The American cave lion (Panthera atrox) lived in North America, from Alaska to Mexico, in the last Pleistocene and early Holocene epochs, from around 340,000 years ago to 11,000 years ago. They diverged from the Eurasian cave lion line when crossing over the Beringia land bridge, though the two species remained very similar. It seems that American cave lions were more populous in Western North America, though some may have made it to the Midwest or East coast.
American cave lions would have been bigger than modern African lions. They stood four feet at the shoulder and measured eight feet from nose to tail. It is probable that a fully grown American lion would have weighed around 500 pounds. They had long legs, meaning that they were fast. They could have run at speeds up to 30 miles per hour. The anatomy of American lions is rather well known from specimens collected at the La Brea tar pits.
Although many American lion fossils have been found at this site, there are few in relation to the number of fossils discovered from other large cats, such as Smilodon. This may indicate that P. atrox was more intelligent and capable of avoiding traps.

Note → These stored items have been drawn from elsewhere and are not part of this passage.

theorem good_sliceBegin {bb : Prop} {pp : Part} {qq : List Instr} (s : State) (i : ℕ) (h_s : s.Good bb pp qq) :
    (State.sliceBegin s i).Good bb pp qq := by
  unfold State.sliceBegin
  try dsimp only
  repeat' (first
    | with_reducible assumption
    | with_reducible apply good_setBist
    | with_reducible apply good_setOut
    | with_reducible refine good_foldl _ _ ?_ ?_
    | with_reducible refine good_foldr _ _ ?_ ?_
    | simp only [good_mk]
    | simp only [good_mk_gbk]
    | split)

theorem good_sliceWrap {bb : Prop} {pp : Part} {qq : List Instr} (s : State) (h_s : s.Good bb pp qq) :
    (State.sliceWrap s).Good bb pp qq := by
  unfold State.sliceWrap
  try dsimp only
  repeat' (first
    | with_reducible assumption
    | with_reducible apply good_rotated
    | with_reducible refine good_foldl _ _ ?_ ?_
    | with_reducible refine good_foldr _ _ ?_ ?_
    | simp only [good_mk]
    | simp only [good_mk_gbk]
    | split)

theorem good_srEnter {bb : Prop} {pp : Part} {qq : List Instr} (s : State) (h_s : s.Good bb pp qq) :
    (State.srEnter s).Good bb pp qq := by
  unfold State.srEnter
  try dsimp only
  repeat' (first
    | with_reducible assumption
    | with_reducible apply good_refreshOwed
    | with_reducible refine good_foldl _ _ ?_ ?_
    | with_reducible refine good_foldr _ _ ?_ ?_
    | simp only [good_mk])

theorem good_sramSlice {bb : Prop} {pp : Part} {qq : List Instr} (s : State) (i : ℕ) (cells : List Bool) (h_s : s.Good bb pp qq) :
    (State.sramSlice s i cells).Good bb pp qq := by
  unfold State.sramSlice
  try dsimp only
  repeat' (first
    | with_reducible assumption
    | with_reducible apply good_raise
    | with_reducible apply good_inject
    | with_reducible apply good_cellFails
    | with_reducible refine good_foldl _ _ ?_ ?_
    | with_reducible refine good_foldr _ _ ?_ ?_
    | simp only [good_mk]
    | simp only [good_mk_gbk]
    | split
    | intro _)

theorem good_txGo {bb : Prop} {pp : Part} {qq : List Instr} (s : State) (t : TableTx) (h_s : s.Good bb pp qq) :
    (State.txGo s t).Good bb pp qq := by
  unfold State.txGo
  try dsimp only
  repeat' (first
    | with_reducible assumption
    | with_reducible apply good_setState
    | with_reducible apply good_wr2
    | with_reducible apply good_updOnk
    | with_reducible apply good_sendCommit
    | with_reducible refine good_foldl _ _ ?_ ?_
    | with_reducible refine good_foldr _ _ ?_ ?_
    | simp only [good_mk]
    | simp only [good_mk_gbk]
    | split
    | intro _)

theorem good_stageAck {bb : Prop} {pp : Part} {qq : List Instr} (s : State) (h : ℕ) (result : ℕ) (t : TableTx) (h_s : s.Good bb pp qq) :
    (State.stageAck s h result t).Good bb pp qq := by
  unfold State.stageAck
  try dsimp only
  repeat' (first
    | with_reducible assumption
    | with_reducible apply good_txAbort
    | with_reducible apply good_stageResult
    | with_reducible apply good_txGo
    | with_reducible refine good_foldl _ _ ?_ ?_
    | with_reducible refine good_foldr _ _ ?_ ?_
    | simp only [good_mk]
    | simp only [good_mk_gbk]
    | split)

theorem good_startHead {bb : Prop} {pp : Part} {qq : List Instr} (s : State) (h : ℕ) (h_s : s.Good bb pp qq) :
    (State.startHead s h).Good bb pp qq := by
  unfold State.startHead
  try dsimp only
  repeat' (first
    | with_reducible assumption
    | with_reducible apply good_setHsc
    | with_reducible apply good_wr
    | with_reducible apply good_updRib
    | with_reducible apply good_showNext
    | with_reducible apply good_raise
    | with_reducible apply good_addSat
    | with_reducible apply good_refCopy
    | with_reducible refine good_foldl _ _ ?_ ?_
    | with_reducible refine good_foldr _ _ ?_ ?_
    | simp only [good_mk]
    | simp only [good_mk_gbk]
    | split)

theorem good_startMove {bb : Prop} {pp : Part} {qq : List Instr} (s : State) (p : Fin 2) (auto : Bool) (h_s : s.Good bb pp qq) :
    (State.startMove s p auto).Good bb pp qq := by
  unfold State.startMove
  try dsimp only
  repeat' (first
    | with_reducible assumption
    | with_reducible apply good_draw
    | with_reducible apply good_moveRole
    | with_reducible refine good_foldl _ _ ?_ ?_
    | with_reducible refine good_foldr _ _ ?_ ?_
    | simp only [good_mk]
    | simp only [good_mk_gbk]
    | split)

theorem good_updAlert {bb : Prop} {pp : Part} {qq : List Instr} (s : State) (j : Fin 8) (g : Alert → Alert) (h_s : s.Good bb pp qq) :
    (State.updAlert s j g).Good bb pp qq := by
  unfold State.updAlert
  try dsimp only
  repeat' (first
    | with_reducible assumption
    | with_reducible refine good_foldl _ _ ?_ ?_
    | with_reducible refine good_foldr _ _ ?_ ?_
    | simp only [good_mk])

theorem good_statusBack {bb : Prop} {pp : Part} {qq : List Instr} (s : State) (h : ℕ) (h_s : s.Good bb pp qq) :
    (State.statusBack s h).Good bb pp qq := by
  unfold State.statusBack
  try dsimp only
  repeat' (first
    | with_reducible assumption
    | with_reducible apply good_updAlert
    | with_reducible apply good_setAlertBit
    | with_reducible refine good_foldl _ _ ?_ ?_
    | with_reducible refine good_foldr _ _ ?_ ?_
    | simp only [good_mk]
    | simp only [good_mk_gbk]
    | split)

La Brea was a woodland setting when P. atrox was alive. The number of American lion fossils present at the site may indicate that they were comfortable in forests. This is contrary to many popular theories that they would have been more inclined to hunt in open grasslands, like modern lions. Many of the fossils of other animals which have been found in association with American lion fossils have been animals that lived in grasslands. Their diet seems to have consisted of large grazing mammals, like bison, mammoths, camels, deer, and horses.
Although they are called “lions”, American cave lions could possibly be more closely related to tigers or jaguars. Rock art shows us that these big cats lacked a mane. It is still unknown whether they hunted in groups, like modern lions, or alone, like tigers. It is extremely rare to find multiple P. atrox fossils grouped together, indicating that they were perhaps solitary.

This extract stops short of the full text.